PROVIDED RECORDS: Begin
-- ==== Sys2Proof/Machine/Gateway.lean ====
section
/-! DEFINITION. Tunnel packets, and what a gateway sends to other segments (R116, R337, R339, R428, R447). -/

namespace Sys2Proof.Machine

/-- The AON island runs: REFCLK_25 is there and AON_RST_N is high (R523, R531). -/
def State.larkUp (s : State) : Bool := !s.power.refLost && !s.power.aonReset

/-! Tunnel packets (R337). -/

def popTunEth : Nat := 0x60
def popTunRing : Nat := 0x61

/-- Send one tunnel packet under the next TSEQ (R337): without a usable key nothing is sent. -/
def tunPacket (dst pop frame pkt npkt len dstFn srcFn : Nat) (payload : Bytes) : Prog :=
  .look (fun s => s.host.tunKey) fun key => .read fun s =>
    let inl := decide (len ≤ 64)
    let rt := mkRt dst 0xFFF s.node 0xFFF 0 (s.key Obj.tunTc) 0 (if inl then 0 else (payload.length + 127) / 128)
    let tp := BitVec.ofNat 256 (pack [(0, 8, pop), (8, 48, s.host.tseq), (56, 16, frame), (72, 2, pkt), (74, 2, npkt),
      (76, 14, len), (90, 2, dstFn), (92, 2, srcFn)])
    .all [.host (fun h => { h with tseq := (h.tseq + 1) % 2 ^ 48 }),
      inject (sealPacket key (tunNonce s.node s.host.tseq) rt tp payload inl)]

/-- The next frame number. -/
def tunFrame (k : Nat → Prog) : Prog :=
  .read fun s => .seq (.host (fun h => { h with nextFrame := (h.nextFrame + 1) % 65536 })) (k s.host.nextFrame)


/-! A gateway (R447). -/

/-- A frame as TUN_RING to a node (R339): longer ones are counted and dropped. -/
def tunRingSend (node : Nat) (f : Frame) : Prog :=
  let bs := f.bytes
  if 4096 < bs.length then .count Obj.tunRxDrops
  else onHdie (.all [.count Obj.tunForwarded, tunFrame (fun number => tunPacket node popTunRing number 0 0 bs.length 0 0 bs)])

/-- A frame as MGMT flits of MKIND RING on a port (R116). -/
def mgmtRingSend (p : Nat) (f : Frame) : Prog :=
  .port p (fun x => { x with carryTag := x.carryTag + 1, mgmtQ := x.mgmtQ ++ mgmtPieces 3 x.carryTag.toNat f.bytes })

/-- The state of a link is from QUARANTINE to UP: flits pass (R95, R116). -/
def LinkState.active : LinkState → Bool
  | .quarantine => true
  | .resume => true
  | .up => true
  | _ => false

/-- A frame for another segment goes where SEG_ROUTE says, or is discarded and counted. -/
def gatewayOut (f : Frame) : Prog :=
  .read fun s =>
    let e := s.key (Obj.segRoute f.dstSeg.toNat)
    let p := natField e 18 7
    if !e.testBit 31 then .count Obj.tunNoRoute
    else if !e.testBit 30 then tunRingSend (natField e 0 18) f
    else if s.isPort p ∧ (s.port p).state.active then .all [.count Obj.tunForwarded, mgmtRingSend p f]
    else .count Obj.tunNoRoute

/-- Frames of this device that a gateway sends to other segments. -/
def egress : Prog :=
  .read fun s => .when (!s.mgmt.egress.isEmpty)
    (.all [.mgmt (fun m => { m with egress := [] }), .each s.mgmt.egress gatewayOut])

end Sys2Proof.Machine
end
PROVIDED RECORDS: End
PROVIDED RECORDS: Begin
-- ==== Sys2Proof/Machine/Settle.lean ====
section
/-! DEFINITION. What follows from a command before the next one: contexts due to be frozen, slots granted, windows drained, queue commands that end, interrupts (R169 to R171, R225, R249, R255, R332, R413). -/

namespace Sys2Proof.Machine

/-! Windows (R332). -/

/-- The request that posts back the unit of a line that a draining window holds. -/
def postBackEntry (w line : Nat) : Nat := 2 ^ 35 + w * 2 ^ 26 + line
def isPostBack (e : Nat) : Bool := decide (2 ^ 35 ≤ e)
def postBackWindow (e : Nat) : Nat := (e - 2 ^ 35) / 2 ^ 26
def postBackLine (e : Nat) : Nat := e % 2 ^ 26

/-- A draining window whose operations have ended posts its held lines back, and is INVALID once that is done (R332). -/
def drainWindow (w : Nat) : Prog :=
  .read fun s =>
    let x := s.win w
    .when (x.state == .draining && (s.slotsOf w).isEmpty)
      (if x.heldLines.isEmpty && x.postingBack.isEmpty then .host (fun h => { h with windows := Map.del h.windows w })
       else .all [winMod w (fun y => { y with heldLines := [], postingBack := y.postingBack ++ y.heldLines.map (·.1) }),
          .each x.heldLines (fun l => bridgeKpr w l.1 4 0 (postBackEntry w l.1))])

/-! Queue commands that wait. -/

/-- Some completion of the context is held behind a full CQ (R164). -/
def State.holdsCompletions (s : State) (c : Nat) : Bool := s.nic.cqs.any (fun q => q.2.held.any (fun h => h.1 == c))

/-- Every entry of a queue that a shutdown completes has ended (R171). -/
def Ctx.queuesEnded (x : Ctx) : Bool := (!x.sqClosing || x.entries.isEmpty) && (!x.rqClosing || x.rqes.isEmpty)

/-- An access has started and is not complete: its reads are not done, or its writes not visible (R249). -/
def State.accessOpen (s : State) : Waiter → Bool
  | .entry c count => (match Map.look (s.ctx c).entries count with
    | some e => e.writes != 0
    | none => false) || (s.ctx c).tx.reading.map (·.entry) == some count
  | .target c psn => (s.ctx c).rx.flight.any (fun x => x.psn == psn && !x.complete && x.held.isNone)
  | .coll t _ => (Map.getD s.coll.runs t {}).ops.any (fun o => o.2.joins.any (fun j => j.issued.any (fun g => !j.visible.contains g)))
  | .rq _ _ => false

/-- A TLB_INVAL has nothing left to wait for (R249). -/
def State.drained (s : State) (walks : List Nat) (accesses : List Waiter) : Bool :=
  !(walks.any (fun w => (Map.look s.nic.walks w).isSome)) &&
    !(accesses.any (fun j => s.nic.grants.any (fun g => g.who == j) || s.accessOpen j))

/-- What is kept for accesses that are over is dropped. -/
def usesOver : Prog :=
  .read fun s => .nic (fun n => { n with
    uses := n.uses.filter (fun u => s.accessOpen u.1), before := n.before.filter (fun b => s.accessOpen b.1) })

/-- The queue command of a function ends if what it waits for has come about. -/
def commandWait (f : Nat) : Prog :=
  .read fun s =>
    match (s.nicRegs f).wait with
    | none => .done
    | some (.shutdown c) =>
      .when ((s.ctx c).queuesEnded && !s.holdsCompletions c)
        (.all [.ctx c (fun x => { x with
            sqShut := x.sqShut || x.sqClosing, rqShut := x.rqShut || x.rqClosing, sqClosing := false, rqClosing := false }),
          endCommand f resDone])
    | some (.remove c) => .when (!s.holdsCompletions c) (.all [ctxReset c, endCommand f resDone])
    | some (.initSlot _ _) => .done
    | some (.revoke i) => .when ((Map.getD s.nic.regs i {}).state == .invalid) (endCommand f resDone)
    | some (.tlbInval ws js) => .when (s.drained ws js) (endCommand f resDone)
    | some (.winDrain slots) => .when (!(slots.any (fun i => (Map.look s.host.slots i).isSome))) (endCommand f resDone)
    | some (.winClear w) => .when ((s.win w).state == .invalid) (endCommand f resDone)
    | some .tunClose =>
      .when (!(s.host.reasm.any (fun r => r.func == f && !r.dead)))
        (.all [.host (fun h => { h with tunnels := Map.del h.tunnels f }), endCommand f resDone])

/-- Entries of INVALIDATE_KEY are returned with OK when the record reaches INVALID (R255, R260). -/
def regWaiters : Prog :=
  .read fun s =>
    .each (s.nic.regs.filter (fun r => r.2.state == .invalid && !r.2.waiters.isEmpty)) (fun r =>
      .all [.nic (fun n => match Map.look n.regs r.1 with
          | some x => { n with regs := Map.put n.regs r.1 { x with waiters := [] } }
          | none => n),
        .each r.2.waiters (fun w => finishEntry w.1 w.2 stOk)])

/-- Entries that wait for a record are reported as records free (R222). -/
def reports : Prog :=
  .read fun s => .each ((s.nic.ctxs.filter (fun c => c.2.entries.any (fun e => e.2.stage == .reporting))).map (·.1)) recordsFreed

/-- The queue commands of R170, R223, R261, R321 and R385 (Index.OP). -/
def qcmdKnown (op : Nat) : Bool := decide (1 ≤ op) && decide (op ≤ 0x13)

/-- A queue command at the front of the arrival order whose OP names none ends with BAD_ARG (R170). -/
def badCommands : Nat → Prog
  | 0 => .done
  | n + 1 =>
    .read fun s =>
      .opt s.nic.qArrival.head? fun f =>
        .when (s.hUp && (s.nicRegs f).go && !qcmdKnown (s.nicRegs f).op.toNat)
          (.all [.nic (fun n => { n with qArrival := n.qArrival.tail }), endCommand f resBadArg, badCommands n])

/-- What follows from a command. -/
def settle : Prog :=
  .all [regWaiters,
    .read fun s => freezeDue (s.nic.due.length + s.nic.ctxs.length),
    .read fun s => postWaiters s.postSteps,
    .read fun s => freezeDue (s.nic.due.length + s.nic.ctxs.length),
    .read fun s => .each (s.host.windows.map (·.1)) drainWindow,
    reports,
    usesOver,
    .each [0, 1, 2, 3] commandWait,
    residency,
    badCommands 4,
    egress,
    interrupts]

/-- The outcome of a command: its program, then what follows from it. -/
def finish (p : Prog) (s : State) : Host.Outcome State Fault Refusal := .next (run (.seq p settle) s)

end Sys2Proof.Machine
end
PROVIDED RECORDS: End
- **TASK ITEM**
Above are the records; print exactly the lines from the line with "R332, R413). -/" to the line with "def postBackLine (e", including both, and nothing else.

- **EXERCISE OUTPUT**
/-! DEFINITION. What follows from a command before the next one: contexts due to be frozen, slots granted, windows drained, queue commands that end, interrupts (R169 to R171, R225, R249, R255, R332, R413). -/

namespace Sys2Proof.Machine

/-! Windows (R332). -/

/-- The request that posts back the unit of a line that a draining window holds. -/
def postBackEntry (w line : Nat) : Nat := 2 ^ 35 + w * 2 ^ 26 + line
def isPostBack (e : Nat) : Bool := decide (2 ^ 35 ≤ e)
def postBackWindow (e : Nat) : Nat := (e - 2 ^ 35) / 2 ^ 26
def postBackLine (e : Nat) : Nat := e % 2 ^ 26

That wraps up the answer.